Wangi-wangi Aini
Namamu Aini
sering kudengar teriak-teriakmu di bising pinggiran Jakarta
sepulang kerja yang memeluh dalam larut tak berkesudahan
Namamu Aini
sering kudengar celotehmu
yang begini dan begitu:
Hari ini tak masak woi,
capek nian rasanya,
kadang iri loh woi sama ibu-ibu rumah tangga itu,
yang cuma di rumah, belanja-belanji, ke salon, berkebun, nge-mal, senam, deesbe deesbe.
Ingin sekali bangun pagi-pagi, colek-colek suami, cium-cium sedikit,
dorong-dorong suami ke kamar mandi, memandikannya pakai air teh basi, menyuruhnya ke masjid,
menyiapkan baju buat ke kantor, cium-cium lagi, terus dadah-dadah di depan pagar.

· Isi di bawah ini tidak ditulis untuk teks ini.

-- ==== Sys2Proof/Machine/Ops.lean ====
section
/-! DEFINITION. Machine/Ops.lean: the named operations over registers, memory, free values, outputs and events that
every meaning is written with. -/

namespace Sys2Proof.Machine

abbrev Res := Host.Outcome State Fault Refusal

/-- Applies f when the condition holds: a command whose occasion the state does not give changes nothing. -/
def State.on (s : State) (c : Bool) (f : State → State) : State := if c then f s else s

/-! ### Registers (R4, R6, R7) -/

def RKey.lt (a b : RKey) : Bool :=
  if a.reg.ctorIdx ≠ b.reg.ctorIdx then decide (a.reg.ctorIdx < b.reg.ctorIdx)
  else if a.i ≠ b.i then decide (a.i < b.i) else decide (a.j < b.j)

/-- What an unlisted field reads as: its reset value. -/
def RKey.dflt (k : RKey) : Word := BitVec.ofNat 64 (k.reg.resetAt k.i)

def State.rdW (s : State) (r : Reg) (i : Nat := 0) (j : Nat := 0) : Word :=
  Tab.get (RKey.dflt ⟨r, i, j⟩) ⟨r, i, j⟩ s.regs

/-- A field's value. -/
def State.rd (s : State) (r : Reg) (i : Nat := 0) (j : Nat := 0) : Nat := (s.rdW r i j).toNat

/-- A one-bit field. -/
def State.bit (s : State) (r : Reg) (i : Nat := 0) (j : Nat := 0) : Bool := s.rd r i j != 0

/-- Sets a field, cut to its width. -/
def State.wr (s : State) (r : Reg) (v : Nat) (i : Nat := 0) (j : Nat := 0) : State :=
  { s with regs := Tab.put RKey.lt (RKey.dflt ⟨r, i, j⟩) ⟨r, i, j⟩ (BitVec.ofNat 64 (v % 2 ^ r.info.w)) s.regs }

def State.wrb (s : State) (r : Reg) (b : Bool) (i : Nat := 0) (j : Nat := 0) : State := s.wr r (b2n b) i j

/-- Adds to a counter field that saturates. -/
def State.satAdd (s : State) (r : Reg) (n : Nat) (i : Nat := 0) (j : Nat := 0) : State :=
  s.wr r (min (2 ^ r.info.w - 1) (s.rd r i j + n)) i j

/-- Adds to a counter field that wraps. -/
def State.wrapAdd (s : State) (r : Reg) (n : Nat) (i : Nat := 0) (j : Nat := 0) : State :=
  s.wr r (s.rd r i j + n) i j

/-- Bit b of a field, read and set. -/
def State.rdBit (s : State) (r : Reg) (b : Nat) (i : Nat := 0) (j : Nat := 0) : Bool := (s.rd r i j).testBit b
def State.wrBit (s : State) (r : Reg) (b : Nat) (v : Bool) (i : Nat := 0) (j : Nat := 0) : State :=
  s.wr r (setBitN (s.rd r i j) b v) i j

/-- The 64-bit or 32-bit register that holds field r, as read: every field of the same register put together. -/
def State.regWord (s : State) (r : Reg) (i : Nat := 0) (j : Nat := 0) : Nat :=
  (r.info.blk.regs.filter (fun f => f.info.off == r.info.off && f.info.s1 == r.info.s1)).foldl
    (fun acc f => if f.info.acc = .WO then acc else acc + s.rd f i j * 2 ^ f.info.lo) 0

/-! ### Memory (R4, R351, R427) -/

/-- A byte of memory. The boot ROM's contents are free; an unlisted byte elsewhere reads 0. -/
def State.mb (s : State) (a : Nat) : Byte := if a < 0x20000 then Config.bootRom a else Tab.get 0 a s.mem

def State.setMb (s : State) (a : Nat) (b : Byte) : State := { s with mem := Tab.put natLt 0 a b s.mem }

def leBytes : Nat → Nat → List Byte
  | 0, _ => []
  | n + 1, v => BitVec.ofNat 8 v :: leBytes n (v / 256)

def leNat : List Byte → Nat
  | [] => 0
  | b :: t => b.toNat + 256 * leNat t

/-- The n bytes from address a on. -/
def State.mbs (s : State) (a n : Nat) : List Byte := (List.range n).map (fun k => s.mb (a + k))

/-- An n-byte little-endian number (R4). -/
def State.mrd (s : State) (n a : Nat) : Nat := leNat (s.mbs a n)

/-- Stores bytes from address a on. -/
def State.setMbs (s : State) (a : Nat) (bs : List Byte) : State := { s with mem := Tab.splice 0 a bs s.mem }

def State.mwr (s : State) (n a v : Nat) : State := s.setMbs a (leBytes n v)

/-- The lines a range touches. -/
def linesOf (a n : Nat) : List Nat := (List.range ((a + n + 63) / 64 - a / 64)).map (fun k => a / 64 + k)

/-- Marks every line a range touches poisoned, or clears its mark (R221, R222). -/
def State.setPoison (s : State) (a n : Nat) (p : Bool) : State :=
  { s with poison := (linesOf a n).foldl (fun t k => if p then NSet.add k t else NSet.del k t) s.poison }

/-- Some line of the range is poisoned. -/
def State.poisoned (s : State) (a n : Nat) : Bool :=
  (linesOf a n).any (fun k => NSet.has k s.poison)

/-- Bounds of Table 13-1. -/
def mramLo : Nat := 0x01000000
def sramLo : Nat := 0x02000000
def sramHi : Nat := 0x02800000
def ctxLo : Nat := 0x04000000
def bufLo : Nat := 0x800000000
def bufHi : Nat := 0xBC3C00000
def bufEnd : Nat := 0xC00000000
def inSram (a n : Nat) : Bool := decide (sramLo ≤ a) && decide (a + n ≤ sramHi)
def inBuf (a n : Nat) : Bool := decide (bufLo ≤ a) && decide (a + n ≤ bufHi)
/-- An engine reaches SRAM and buffer memory only (R427). -/
def engineReach (a n : Nat) : Bool := inSram a n || inBuf a n

/-! ### Module counters in MRAM (Table 14-2) -/

/-- The counters lie at the start of their 256 bytes, in the table's order. -/
def wseqAt : Nat := 0x0100C700
def passCntAt : Nat := 0x0100C708
def passRecAt : Nat := 0x0100C70C

/-- Next write sequence number (R19). -/
def State.wseq (s : State) : Nat := s.mrd 8 wseqAt
def State.setWseq (s : State) (n : Nat) : State := s.mwr 8 wseqAt n

/-- PSW_PASSCNT and PSW_PASSREC, which are the words kept in MRAM (R328, Table 14-2). -/
def State.passCount (s : State) : Nat := s.mrd 4 passCntAt
def State.passFlag (s : State) : Bool := (s.mrd 4 passRecAt).testBit 0
def State.passCause (s : State) : Nat := bitsN (s.mrd 4 passRecAt) 4 4
def State.setPassCount (s : State) (n : Nat) : State := s.mwr 4 passCntAt n
def State.setPassRec (s : State) (flag : Bool) (cause : Nat) : State := s.mwr 4 passRecAt (b2n flag + 16 * (cause % 16))

/-! ### The NOR (R59) -/

def State.norB (s : State) (a : Nat) : Byte := Tab.get 0xFF a s.nor
def State.norBs (s : State) (a n : Nat) : List Byte := (List.range n).map (fun k => s.norB (a + k))
def State.norRd (s : State) (n a : Nat) : Nat := leNat (s.norBs a n)

/-! ### CRC-32C (R18) -/

def crcBit (c : Nat) : Nat := if c % 2 = 1 then Nat.xor (c / 2) 0x82F63B78 else c / 2
def crcByte (c : Nat) (b : Byte) : Nat :=
  crcBit (crcBit (crcBit (crcBit (crcBit (crcBit (crcBit (crcBit (Nat.xor c b.toNat))))))))
def crcRun (c : Nat) : List Byte → Nat
  | [] => c
  | b :: t => crcRun (crcByte c b) t
def crc32c (bs : List Byte) : Nat := Nat.xor (crcRun 0xFFFFFFFF bs) 0xFFFFFFFF

/-! ### Free values and outputs -/

/-- Draws a free value of w bits and advances the counter it is drawn by. -/
def State.draw (s : State) (w : Nat) : Nat × State :=
  (Config.freeValue s.free % 2 ^ w, { s with free := s.free + 1 })

/-- Reserves n free values and gives the number of the first. -/
def State.drawMany (s : State) (n : Nat) : Nat × State := (s.free, { s with free := s.free + n })

def State.emit (s : State) (o : Out) : State := { s with out := s.out ++ [o] }

/-! ### The fabric (R12, Table 1-2) -/

/-- A frame tag; flags counts from bit 51 (Table 1-4), and the reserved bits are written 0 (R14). -/
def frameTag (cmdtag func nsidx head kind subseq flags : Nat) : Nat :=
  cmdtag % 2 ^ 17 + func % 2 ^ 9 * 2 ^ 17 + nsidx % 2 ^ 8 * 2 ^ 26 + head % 2 ^ 5 * 2 ^ 34 + kind % 2 ^ 4 * 2 ^ 39 +
    subseq % 2 ^ 8 * 2 ^ 43 + flags % 2 ^ 6 * 2 ^ 51

/-- A frame tag with its KIND, HEAD, SUBSEQ or a flag replaced. -/
def putField (v lo w x : Nat) : Nat := v - bitsN v lo w * 2 ^ lo + (x % 2 ^ w) * 2 ^ lo

/-- A transaction goes on the fabric. -/
def State.fabric (s : State) (tag : Nat) : State := s.emit (.fabric tag)

/-- A tag as a block puts it on the fabric: DRAIN is set by channels 120 to 127 and no other (R232), and the reserved bits
are 0. -/
def onFabric (drain : Bool) (tag : Nat) : Nat := setBitN (tag % 2 ^ 57) 53 drain

/-- A block's own access to memory, for a head or 31 for none. Where the spec gives its KIND none, that is free among those
not reserved, and so are the fields that name a command (log 102). -/
def State.ownAccess (s : State) (kind : Option Nat) (head : Nat) : State :=
  let (x, s) := s.draw 57
  let (k, s) := s.draw 4
  s.fabric (onFabric false (putField (putField x 34 5 head) 39 4 (kind.getD (k % 12))))
def State.ownAccesses (s : State) (kind : Option Nat) (head : Nat) : Nat → State
  | 0 => s
  | n + 1 => (s.ownAccess kind head).ownAccesses kind head n

/-- A quantity whose rounding the spec leaves open, as a whole number: one of its two neighbours. -/
def roundQ (x : Rat) : Int :=
  if x.den = 1 then x.num
  else
    let k := Config.round x
    if k = x.floor ∨ k = x.floor + 1 then k else x.floor

/-- A quantity rounded to the nearest whole number; a tie goes to either neighbour. -/
def nearest (x : Rat) : Int := if x - x.floor = 1 / 2 then roundQ x else (x + 1 / 2).floor

/-! ### Release (R38, R40) and soft resets (R56) -/

/-- No soft reset of the block a code selects is in progress (Table 2-6): its registers take writes. -/
def State.hears (s : State) (sel : Nat) : Bool := s.rst.soft != some sel
/-- The codes of Table 2-6. -/
def selHse (h : Nat) : Nat := h
def selChan (h : Nat) : Nat := 0x20 + h
def selSce (e : Nat) : Nat := 0x40 + e
def selOce : Nat := 0x50
def selFrc : Nat := 0x51
def selDma : Nat := 0x52

/-- Release step k has been released, and the controller die has its clock (R412). -/
def State.up (s : State) (k : Nat) : Bool := decide (k ≤ s.rst.step) && s.rst.xsys

/-! ### Events (R28, R364, R369, R373, R385, R386) -/

def roundWidth (w : Nat) : Nat := if w ≤ 1 then 1 else if w ≤ 2 then 2 else if w ≤ 4 then 4 else 8

/-- DATA of R373 from items of a width in bytes and a value; whether items were left out. -/
def packFrom (acc : List Byte) : List (Nat × Nat) → List Byte × Bool
  | [] => (acc, false)
  | (w, v) :: t =>
    let w := roundWidth w
    let pad := (w - acc.length % w) % w
    if acc.length + pad + w ≤ 32 then packFrom (acc ++ List.replicate pad 0 ++ leBytes w v) t else (acc, true)

def pack (items : List (Nat × Nat)) : List Byte × Bool := packFrom [] items

/-- Fault class and instance an event counts toward (Table 14-6). -/
def ageClass (src : Nat) (data : List Byte) : Option (Nat × Nat) :=
  if src < 144 then (if src % 6 = 3 then some (0, src / 6) else if src % 6 = 4 then some (1, src / 6) else none)
  else if src < 160 then (if src % 4 < 2 then some (2, (src - 144) / 4) else none)
  else if src = 194 then some (3, 16 * ((data.getD 0 0).toNat % 2) + (data.getD 1 0).toNat % 16)
  else if src = 276 ∨ src = 277 ∨ src = 278 ∨ src = 279 then some (4, 0)
  else if src = 244 ∨ src = 245 then some (5, 0)
  else if src = 172 ∨ src = 186 then some (6, 0) else none

/-- Sub-window in force for class k: WIN ÷ 8 seconds of operating time each (R385). -/
def State.subNow (s : State) (k : Nat) : Nat := s.rd .EREC_OPTIME_OPTIME / (s.rd .AGE_FCLS_WIN k * 128)

def addCount (k i sub : Nat) : List AgeCount → List AgeCount
  | [] => [⟨k, i, sub, 1⟩]
  | c :: t => if c.cls = k ∧ c.inst = i ∧ c.sub = sub then { c with n := c.n + 1 } :: t else c :: addCount k i sub t

/-- Events counted in the current sub-window and the seven before it. -/
def State.ageCnt (s : State) (k i : Nat) : Nat :=
  (s.ev.counts.filter (fun c => c.cls = k ∧ c.inst = i ∧ s.subNow k < c.sub + 8)).foldl (fun a c => a + c.n) 0

/-- The queue takes an event, or it is lost (R369). -/
def Ev.push (e : Ent) (v : Ev) : Ev :=
  if v.queue.length < 512 then { v with queue := v.queue ++ [e] }
  else { v with lost := min (v.lost + 1) 0xFFFFFFFF, run := some (v.run.getD e.src), gap := NSet.add e.src v.gap }

/-- One event: a sequence number, a pending edge, a fault class count, and the recorder's queue. -/
def State.event (s : State) (src : Nat) (fw : Bool) (d : List Byte × Bool) : State :=
  let n := NTab.get 0 src s.ev.seq
  let counts := match ageClass src d.1 with
    | some (k, i) => addCount k i (s.subNow k) s.ev.counts
    | none => s.ev.counts
  let v := { s.ev with seq := NTab.put 0 src ((n + 1) % 2 ^ 32) s.ev.seq, edge := NSet.add src s.ev.edge, counts := counts }
  let e : Ent := ⟨src, n, fw, d.2, d.1, s.rd .EREC_OPTIME_OPTIME, s.rd .EREC_PCYC_PCYC⟩
  { s with ev := if s.bit .EVC_REC_EN src then v.push e else v }

/-- Event 314 once the queue has room after a run of lost events: it enters first. -/
def State.lostRun (s : State) : State :=
  match s.ev.run with
  | none => s
  | some f =>
    if s.ev.queue.length < 512 then
      State.event { s with ev := { s.ev with run := none } } 314 false (pack [(4, s.ev.lost), (2, f)])
    else s

/-- Raises an event. Before step 5 is released the EVC is in reset and the event is gone. -/
def State.raiseRaw (s : State) (src : Nat) (fw : Bool) (d : List Byte × Bool) : State :=
  if s.up 5 then s.lostRun.event src fw d else s

def State.raise (s : State) (src : Nat) (items : List (Nat × Nat)) : State := s.raiseRaw src false (pack items)

/-- An edge interrupt source that is no event (Table 13-4). -/
def State.edge (s : State) (src : Nat) : State := { s with ev := { s.ev with edge := NSet.add src s.ev.edge } }

/-- An event of the power die or of an early step, kept until the EVC and the link run. -/
def State.hold (s : State) (src : Nat) (items : List (Nat × Nat)) : State :=
  { s with pwr := { s.pwr with held := s.pwr.held ++ [(src, items)] } }

def State.raiseHeld (s : State) : State :=
  s.pwr.held.foldl (fun s e => s.raise e.1 e.2) { s with pwr := { s.pwr with held := [] } }

end Sys2Proof.Machine
end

Kalau suami sudah tak kelihatan,
balik masuk rumah, tidur-tiduran sambil nonton tipi, nonton sinetron
yang pemerannya sering mengoceh sendirian seperti orang kena skizofrenia
Jam 9 belanja sama ibu-ibu komplek, balik rumah sudah siang saja,
habis itu mandi, terus ke salon, pulang dari salon sudah sore,
mandi lagi deh biar wangi, terus menyusul suami ke kantor,
pura-puranya mau jemput begitu.
Mengajak suami ke Semanggi,
minta ditraktir nasi goreng udang yang enak nendang-nendang di lidah,
pulangnya minta es krim magnum 3 biji rasa almond,
habis itu pulang dan bobo manis.
Ah masak iya
bukankah kau sempat bilang pada suamimu sambil berbisik:
lupakan belanjaan yang tadi dibeli karena itu cuma buat memenuhi kulkas aja
setelah ini apa?
Namamu Aini
Sudah kubilang padamu
Di sebuah pagi yang basah
Di sebuah hari yang tak kerontang
Di langit yang selalu kelabu dan menjadi hitam
Kalau ibu rumah tangga pun sering berimajinasi
mereka iri padamu, pada sebuah nama yang sering
meloncat-loncat, tak dapat kutangkap di ingatanku
kalau engkau pekerja kantoran,
yang tak mululu melihat tembok rumah 4×3 itu
yang tak melulu mengurus anak.
Sepertinya enak kalau melulu pakai blazer, bedak, gincu, dan wangi,
melulu Louis Vuitton di tangan kiri
melulu tenteng Blackberry di tangan kanan,
dan melulu jadi alien saat di krl atau di bis atau di mobil dalam perjalanan
karena saking asyiknya Bb-an dan Twitteran.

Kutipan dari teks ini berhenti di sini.